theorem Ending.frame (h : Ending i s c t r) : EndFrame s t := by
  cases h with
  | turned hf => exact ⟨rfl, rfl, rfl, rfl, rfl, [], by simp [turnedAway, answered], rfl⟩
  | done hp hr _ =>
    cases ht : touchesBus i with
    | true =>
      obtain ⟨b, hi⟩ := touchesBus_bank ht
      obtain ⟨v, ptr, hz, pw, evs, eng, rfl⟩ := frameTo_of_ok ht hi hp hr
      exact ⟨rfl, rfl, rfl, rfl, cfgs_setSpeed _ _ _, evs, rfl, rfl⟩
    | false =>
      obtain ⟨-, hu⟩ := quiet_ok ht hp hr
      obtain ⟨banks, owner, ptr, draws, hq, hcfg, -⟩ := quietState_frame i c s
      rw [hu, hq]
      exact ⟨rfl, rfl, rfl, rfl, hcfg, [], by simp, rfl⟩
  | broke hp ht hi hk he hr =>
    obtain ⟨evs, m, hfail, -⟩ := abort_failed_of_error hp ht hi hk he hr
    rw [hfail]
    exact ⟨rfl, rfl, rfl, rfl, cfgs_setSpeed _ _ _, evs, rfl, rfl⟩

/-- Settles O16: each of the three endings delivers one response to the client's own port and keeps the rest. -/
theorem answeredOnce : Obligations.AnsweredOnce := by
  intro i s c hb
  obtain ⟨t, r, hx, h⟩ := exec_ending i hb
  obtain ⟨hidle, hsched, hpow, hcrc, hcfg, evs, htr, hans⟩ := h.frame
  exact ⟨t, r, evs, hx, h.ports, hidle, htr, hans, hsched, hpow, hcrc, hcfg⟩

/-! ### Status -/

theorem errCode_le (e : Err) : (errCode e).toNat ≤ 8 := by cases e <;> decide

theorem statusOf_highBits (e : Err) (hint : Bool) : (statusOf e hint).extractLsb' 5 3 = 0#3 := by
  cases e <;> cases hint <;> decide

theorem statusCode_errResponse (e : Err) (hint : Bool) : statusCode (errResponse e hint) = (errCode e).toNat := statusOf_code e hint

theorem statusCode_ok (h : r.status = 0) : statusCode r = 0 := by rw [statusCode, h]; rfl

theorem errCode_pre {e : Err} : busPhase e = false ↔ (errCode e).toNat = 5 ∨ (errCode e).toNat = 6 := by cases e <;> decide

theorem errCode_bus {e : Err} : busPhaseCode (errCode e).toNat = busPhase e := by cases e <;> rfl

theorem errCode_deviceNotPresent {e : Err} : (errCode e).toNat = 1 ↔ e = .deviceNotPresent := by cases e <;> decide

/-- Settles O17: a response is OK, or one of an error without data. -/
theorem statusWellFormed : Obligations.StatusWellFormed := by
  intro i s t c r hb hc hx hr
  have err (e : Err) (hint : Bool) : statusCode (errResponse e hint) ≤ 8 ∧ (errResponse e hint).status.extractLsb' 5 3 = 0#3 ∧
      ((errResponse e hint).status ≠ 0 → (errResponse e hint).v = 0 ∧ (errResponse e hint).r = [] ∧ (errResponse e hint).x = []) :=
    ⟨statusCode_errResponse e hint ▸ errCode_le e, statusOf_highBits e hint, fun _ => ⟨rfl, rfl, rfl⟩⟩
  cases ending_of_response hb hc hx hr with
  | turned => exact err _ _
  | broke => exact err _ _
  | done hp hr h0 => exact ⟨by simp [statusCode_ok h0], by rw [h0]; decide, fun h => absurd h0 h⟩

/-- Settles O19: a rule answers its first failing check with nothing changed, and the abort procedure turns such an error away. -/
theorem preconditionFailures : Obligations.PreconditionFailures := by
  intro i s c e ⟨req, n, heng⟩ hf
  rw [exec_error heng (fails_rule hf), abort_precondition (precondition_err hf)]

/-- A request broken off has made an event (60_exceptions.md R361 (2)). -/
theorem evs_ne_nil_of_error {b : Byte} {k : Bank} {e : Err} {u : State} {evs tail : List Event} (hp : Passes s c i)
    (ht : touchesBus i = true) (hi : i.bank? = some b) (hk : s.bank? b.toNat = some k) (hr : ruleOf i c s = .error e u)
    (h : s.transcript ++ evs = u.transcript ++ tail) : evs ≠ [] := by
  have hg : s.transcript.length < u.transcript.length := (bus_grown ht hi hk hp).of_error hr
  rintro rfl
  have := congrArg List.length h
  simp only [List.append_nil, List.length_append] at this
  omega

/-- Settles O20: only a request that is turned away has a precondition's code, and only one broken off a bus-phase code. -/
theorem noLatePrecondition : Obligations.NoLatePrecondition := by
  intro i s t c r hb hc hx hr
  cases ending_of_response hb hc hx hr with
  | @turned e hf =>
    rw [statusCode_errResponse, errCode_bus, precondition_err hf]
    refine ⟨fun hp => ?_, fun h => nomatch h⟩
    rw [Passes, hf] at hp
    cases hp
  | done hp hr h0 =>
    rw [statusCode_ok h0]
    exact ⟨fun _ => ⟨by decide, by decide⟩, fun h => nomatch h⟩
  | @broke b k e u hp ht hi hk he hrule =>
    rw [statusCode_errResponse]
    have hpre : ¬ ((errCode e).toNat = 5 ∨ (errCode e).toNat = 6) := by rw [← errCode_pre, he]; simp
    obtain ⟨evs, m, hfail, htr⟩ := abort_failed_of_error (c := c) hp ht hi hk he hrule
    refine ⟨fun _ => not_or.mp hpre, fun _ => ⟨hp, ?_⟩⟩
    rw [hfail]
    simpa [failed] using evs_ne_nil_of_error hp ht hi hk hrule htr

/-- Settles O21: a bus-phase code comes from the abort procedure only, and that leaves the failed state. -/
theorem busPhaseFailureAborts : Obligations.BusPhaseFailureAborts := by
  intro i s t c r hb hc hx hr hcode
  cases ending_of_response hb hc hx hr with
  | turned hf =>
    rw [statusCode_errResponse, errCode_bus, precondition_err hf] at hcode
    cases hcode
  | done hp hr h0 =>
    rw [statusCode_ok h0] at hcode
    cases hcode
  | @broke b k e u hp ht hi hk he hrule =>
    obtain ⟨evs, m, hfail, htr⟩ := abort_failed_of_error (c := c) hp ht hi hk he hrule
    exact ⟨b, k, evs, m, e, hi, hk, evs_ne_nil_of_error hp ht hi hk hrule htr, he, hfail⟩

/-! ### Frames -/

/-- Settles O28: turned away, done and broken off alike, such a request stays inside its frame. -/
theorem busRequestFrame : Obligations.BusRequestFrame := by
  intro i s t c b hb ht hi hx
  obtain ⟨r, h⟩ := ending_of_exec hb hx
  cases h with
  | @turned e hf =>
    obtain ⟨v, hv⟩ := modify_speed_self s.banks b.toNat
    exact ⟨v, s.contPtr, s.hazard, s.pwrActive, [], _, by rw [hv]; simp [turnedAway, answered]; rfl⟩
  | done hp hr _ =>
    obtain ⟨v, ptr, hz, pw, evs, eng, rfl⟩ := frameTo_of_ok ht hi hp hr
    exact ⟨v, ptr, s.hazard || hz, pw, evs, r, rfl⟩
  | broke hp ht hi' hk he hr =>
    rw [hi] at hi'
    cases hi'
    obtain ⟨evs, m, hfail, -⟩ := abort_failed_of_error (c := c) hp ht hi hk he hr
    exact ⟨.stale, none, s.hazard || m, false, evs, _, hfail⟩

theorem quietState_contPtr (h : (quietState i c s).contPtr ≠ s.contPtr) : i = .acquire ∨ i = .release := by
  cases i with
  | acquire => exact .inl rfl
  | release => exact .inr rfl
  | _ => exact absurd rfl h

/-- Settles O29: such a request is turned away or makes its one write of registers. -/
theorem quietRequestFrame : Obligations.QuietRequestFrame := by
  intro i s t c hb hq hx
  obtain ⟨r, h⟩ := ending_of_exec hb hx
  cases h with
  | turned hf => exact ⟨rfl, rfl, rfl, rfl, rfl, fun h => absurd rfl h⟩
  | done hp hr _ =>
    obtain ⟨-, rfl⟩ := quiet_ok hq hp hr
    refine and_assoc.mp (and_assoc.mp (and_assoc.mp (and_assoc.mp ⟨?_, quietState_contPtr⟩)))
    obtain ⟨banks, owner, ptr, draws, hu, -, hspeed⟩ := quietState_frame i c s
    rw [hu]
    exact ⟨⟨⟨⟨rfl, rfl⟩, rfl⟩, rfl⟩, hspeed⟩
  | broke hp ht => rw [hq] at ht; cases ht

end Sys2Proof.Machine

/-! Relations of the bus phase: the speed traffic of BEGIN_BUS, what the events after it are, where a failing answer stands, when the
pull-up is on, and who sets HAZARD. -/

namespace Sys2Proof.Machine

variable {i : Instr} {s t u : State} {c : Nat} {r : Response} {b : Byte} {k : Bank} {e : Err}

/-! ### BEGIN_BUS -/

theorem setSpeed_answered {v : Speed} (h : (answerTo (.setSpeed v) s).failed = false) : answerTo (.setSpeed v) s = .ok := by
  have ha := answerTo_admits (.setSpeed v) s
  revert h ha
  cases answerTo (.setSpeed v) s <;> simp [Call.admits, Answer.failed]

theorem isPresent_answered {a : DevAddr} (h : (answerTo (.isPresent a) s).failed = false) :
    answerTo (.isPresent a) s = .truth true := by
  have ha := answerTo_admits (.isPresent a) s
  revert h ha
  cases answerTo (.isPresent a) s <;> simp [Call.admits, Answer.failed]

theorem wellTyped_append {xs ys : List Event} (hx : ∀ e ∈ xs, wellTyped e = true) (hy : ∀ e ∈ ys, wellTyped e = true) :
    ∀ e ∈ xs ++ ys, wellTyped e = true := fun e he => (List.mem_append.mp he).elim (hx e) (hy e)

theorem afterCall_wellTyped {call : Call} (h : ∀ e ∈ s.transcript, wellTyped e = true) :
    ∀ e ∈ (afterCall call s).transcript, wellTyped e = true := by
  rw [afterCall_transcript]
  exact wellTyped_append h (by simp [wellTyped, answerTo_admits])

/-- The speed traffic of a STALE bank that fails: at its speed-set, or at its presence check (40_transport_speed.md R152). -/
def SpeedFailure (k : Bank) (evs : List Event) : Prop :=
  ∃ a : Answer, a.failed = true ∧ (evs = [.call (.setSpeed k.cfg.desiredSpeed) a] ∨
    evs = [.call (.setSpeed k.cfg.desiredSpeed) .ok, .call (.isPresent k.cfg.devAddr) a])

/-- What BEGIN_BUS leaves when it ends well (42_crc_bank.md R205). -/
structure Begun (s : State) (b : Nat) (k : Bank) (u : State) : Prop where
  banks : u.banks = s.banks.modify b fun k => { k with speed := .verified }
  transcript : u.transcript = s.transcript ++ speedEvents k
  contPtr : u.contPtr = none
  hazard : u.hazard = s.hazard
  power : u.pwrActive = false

========================

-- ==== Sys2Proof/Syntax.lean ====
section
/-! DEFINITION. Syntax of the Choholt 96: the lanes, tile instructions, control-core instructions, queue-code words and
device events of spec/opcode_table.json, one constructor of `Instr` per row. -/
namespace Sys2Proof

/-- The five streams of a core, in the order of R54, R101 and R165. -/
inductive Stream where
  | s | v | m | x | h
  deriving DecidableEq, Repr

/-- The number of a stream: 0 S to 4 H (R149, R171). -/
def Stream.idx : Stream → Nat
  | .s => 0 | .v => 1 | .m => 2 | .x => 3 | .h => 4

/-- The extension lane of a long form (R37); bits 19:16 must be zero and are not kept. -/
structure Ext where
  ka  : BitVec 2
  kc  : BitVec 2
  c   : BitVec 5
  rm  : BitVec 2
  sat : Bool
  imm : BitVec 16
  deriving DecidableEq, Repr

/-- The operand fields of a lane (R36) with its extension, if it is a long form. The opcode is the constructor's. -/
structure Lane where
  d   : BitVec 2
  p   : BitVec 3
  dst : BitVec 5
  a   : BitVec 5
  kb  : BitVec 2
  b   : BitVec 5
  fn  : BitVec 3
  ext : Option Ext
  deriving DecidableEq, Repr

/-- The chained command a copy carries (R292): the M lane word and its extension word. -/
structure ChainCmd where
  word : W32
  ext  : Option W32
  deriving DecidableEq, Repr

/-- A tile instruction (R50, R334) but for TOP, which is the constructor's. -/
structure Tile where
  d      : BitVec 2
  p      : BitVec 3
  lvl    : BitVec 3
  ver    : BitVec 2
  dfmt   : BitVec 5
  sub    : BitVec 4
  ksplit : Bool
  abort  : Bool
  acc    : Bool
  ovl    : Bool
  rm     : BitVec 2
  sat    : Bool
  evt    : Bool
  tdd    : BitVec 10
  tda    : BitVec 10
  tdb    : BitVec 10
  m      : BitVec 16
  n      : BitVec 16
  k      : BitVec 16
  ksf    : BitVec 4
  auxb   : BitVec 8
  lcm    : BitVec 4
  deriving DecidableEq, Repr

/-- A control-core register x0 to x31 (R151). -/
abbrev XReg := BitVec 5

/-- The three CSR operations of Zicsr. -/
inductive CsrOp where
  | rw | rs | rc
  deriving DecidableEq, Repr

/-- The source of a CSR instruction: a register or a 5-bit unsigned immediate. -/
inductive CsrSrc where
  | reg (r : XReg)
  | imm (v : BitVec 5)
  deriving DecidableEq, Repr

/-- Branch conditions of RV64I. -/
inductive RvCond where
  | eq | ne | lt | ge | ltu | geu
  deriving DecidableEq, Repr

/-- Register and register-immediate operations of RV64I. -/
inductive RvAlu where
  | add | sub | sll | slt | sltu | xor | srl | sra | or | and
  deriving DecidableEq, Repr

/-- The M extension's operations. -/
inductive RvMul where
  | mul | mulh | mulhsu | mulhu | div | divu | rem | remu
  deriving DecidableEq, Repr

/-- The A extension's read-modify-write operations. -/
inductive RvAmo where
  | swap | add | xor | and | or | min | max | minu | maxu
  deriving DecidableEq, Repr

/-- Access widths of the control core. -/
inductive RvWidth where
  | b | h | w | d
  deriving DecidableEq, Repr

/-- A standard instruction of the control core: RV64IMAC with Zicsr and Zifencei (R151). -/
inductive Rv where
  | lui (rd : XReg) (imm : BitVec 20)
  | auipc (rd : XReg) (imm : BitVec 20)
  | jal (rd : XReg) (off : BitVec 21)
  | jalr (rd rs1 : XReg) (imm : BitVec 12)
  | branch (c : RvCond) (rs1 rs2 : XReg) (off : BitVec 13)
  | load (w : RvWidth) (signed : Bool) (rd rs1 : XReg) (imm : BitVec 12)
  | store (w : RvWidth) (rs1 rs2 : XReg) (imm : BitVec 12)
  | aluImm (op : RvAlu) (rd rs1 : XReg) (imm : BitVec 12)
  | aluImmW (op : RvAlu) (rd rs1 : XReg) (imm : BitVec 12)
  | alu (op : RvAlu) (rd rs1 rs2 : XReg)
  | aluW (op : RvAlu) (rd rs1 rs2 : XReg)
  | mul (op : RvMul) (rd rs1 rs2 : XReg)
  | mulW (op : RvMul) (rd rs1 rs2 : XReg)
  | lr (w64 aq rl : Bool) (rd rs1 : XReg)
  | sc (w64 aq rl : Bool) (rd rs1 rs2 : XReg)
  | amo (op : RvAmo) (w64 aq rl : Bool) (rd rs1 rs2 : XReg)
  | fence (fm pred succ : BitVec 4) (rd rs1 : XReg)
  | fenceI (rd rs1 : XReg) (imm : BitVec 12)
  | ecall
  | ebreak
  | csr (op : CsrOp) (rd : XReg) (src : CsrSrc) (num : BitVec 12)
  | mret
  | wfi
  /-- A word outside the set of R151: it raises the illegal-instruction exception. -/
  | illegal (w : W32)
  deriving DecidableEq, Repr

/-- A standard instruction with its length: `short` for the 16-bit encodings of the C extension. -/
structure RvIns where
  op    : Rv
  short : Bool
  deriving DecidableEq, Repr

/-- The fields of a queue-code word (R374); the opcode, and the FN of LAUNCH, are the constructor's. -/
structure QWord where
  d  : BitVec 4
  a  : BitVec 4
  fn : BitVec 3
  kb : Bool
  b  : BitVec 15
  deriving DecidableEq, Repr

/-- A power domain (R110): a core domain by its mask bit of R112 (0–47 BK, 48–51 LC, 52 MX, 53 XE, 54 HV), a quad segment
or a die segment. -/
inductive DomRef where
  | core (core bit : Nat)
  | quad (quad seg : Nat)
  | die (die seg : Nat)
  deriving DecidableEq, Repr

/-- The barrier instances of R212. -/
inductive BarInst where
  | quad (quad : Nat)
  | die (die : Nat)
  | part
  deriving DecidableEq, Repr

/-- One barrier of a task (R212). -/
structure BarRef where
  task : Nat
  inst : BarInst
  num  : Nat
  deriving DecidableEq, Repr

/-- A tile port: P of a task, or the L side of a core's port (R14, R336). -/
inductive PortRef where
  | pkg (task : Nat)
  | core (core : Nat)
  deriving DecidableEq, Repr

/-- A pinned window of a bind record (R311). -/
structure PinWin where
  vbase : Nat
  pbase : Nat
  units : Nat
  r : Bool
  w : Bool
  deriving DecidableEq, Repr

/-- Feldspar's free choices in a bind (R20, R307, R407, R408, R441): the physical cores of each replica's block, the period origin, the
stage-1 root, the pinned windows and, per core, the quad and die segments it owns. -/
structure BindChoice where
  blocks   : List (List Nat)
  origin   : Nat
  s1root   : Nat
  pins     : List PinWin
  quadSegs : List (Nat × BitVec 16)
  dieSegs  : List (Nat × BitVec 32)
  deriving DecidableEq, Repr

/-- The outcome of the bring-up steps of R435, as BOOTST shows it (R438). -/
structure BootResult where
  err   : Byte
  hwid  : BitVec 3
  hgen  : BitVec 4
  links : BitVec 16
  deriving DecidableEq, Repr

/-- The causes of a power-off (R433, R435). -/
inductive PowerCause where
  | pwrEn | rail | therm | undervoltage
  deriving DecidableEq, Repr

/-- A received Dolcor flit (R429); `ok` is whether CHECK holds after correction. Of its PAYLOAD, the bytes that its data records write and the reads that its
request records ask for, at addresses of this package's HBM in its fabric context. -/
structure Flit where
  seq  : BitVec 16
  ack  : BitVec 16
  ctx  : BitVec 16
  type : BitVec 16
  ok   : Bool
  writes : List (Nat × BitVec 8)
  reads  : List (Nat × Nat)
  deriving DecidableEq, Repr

========================

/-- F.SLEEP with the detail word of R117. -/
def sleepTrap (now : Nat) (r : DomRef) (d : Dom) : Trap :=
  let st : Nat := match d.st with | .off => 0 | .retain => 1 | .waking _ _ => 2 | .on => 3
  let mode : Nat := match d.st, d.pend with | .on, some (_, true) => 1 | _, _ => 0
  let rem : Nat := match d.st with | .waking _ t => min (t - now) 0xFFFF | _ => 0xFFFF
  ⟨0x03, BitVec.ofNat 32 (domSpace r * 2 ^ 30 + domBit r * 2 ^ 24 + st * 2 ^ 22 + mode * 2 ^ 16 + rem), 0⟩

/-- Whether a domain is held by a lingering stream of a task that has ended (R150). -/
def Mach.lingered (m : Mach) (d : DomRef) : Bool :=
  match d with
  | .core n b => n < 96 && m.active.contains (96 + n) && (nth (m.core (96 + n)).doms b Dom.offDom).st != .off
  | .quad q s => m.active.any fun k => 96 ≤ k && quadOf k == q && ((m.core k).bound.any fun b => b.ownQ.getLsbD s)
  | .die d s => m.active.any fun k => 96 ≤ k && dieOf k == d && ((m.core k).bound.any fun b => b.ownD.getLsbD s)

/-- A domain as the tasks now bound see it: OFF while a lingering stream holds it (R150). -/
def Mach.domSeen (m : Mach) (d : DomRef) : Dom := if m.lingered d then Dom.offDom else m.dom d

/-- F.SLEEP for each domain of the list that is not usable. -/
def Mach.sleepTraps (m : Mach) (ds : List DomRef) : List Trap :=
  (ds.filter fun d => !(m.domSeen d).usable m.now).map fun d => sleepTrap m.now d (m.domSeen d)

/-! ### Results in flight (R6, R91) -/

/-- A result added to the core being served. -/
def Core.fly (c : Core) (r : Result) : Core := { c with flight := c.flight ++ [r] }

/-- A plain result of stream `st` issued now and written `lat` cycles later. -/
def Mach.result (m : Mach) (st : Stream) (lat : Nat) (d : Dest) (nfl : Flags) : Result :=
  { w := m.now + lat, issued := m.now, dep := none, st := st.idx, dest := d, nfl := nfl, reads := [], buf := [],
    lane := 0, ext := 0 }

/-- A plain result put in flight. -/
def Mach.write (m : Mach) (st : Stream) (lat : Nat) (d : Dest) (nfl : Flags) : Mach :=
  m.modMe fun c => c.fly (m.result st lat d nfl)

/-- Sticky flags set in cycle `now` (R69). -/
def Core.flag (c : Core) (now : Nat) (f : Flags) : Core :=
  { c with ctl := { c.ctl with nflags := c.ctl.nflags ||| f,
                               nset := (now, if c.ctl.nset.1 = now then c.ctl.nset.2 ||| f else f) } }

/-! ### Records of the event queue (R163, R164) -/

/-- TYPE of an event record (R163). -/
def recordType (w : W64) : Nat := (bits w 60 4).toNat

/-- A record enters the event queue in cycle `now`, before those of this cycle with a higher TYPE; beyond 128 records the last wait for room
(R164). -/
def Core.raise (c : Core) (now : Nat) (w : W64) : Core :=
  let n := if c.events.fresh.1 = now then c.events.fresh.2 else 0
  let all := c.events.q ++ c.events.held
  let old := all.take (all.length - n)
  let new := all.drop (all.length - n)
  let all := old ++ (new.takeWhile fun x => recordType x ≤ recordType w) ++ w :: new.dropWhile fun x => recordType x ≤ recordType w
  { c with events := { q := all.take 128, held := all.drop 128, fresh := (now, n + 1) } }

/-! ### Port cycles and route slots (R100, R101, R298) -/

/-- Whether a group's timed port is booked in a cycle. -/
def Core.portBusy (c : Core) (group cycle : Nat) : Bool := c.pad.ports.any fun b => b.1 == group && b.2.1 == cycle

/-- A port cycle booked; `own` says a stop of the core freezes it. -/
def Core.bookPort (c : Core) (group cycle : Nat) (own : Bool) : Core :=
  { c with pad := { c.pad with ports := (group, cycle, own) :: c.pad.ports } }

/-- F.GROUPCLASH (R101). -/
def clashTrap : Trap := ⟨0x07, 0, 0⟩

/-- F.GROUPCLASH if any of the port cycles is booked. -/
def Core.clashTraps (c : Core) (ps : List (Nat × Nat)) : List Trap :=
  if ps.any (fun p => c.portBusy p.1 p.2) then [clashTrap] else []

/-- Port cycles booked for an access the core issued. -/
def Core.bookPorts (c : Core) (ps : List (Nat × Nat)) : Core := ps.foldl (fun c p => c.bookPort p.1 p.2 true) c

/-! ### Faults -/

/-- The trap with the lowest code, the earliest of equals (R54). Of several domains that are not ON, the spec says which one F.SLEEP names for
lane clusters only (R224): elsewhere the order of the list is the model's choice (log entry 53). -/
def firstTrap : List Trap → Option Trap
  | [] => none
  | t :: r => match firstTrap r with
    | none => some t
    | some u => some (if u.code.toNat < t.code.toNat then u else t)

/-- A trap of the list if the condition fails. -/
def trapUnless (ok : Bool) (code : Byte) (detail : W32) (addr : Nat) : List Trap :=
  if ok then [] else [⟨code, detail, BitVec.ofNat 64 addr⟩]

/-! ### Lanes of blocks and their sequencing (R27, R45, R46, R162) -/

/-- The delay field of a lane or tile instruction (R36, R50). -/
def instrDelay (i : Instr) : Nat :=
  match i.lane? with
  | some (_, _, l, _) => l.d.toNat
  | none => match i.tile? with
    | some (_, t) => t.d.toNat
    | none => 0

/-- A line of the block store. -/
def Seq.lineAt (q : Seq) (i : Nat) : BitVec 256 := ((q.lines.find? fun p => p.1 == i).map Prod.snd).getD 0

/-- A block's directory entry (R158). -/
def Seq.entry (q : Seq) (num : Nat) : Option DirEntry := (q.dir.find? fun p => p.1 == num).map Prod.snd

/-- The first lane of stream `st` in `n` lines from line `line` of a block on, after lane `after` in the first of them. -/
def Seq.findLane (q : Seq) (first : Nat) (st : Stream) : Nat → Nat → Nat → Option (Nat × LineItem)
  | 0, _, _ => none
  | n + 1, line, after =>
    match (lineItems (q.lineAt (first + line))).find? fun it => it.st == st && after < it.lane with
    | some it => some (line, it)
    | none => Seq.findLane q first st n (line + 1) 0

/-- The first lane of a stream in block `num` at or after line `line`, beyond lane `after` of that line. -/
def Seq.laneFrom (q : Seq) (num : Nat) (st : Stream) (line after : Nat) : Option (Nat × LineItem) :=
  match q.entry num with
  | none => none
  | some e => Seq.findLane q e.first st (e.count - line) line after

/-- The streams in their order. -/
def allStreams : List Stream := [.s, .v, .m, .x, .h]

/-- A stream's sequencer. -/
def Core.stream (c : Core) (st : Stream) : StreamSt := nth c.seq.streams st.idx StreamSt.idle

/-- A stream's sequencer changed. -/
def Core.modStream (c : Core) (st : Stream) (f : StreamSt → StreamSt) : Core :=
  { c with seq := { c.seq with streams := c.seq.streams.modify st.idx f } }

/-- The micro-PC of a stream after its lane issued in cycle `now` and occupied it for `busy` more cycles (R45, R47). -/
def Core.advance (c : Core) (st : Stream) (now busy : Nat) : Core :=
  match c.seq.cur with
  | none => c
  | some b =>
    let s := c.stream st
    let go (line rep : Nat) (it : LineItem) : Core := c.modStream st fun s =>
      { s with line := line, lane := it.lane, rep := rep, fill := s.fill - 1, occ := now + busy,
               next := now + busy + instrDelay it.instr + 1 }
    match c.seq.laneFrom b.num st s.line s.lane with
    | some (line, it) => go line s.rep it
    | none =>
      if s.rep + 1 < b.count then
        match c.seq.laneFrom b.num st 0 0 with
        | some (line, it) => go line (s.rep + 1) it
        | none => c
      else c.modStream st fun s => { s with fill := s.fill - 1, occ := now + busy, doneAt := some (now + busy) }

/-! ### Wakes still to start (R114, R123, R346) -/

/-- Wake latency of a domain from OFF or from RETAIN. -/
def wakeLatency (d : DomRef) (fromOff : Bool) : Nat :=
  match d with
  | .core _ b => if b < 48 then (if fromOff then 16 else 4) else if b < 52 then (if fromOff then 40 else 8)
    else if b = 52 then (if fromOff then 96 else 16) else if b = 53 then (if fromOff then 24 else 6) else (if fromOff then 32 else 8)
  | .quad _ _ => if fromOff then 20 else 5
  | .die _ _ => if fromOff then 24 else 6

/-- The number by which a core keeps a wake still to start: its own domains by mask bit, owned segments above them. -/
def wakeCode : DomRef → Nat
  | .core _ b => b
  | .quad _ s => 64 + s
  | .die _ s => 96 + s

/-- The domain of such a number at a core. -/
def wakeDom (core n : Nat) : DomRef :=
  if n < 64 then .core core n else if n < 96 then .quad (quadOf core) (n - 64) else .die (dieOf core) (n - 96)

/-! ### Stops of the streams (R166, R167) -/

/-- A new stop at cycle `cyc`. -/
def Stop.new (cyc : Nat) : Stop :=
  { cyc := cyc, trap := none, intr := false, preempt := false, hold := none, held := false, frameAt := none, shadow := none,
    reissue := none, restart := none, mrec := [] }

========================

*Your objective*
In the entries above, restate word for word the lines between the one holding "obtain ⟨-, rfl⟩ := quiet_ok hq hp hr" and the one holding "exact ⟨⟨⟨⟨rfl, rfl⟩, rfl⟩, rfl⟩, hspeed⟩", inclusive, and nothing besides.

*Finished exercise*
    obtain ⟨-, rfl⟩ := quiet_ok hq hp hr
    refine and_assoc.mp (and_assoc.mp (and_assoc.mp (and_assoc.mp ⟨?_, quietState_contPtr⟩)))
    obtain ⟨banks, owner, ptr, draws, hu, -, hspeed⟩ := quietState_frame i c s
    rw [hu]
    exact ⟨⟨⟨⟨rfl, rfl⟩, rfl⟩, rfl⟩, hspeed⟩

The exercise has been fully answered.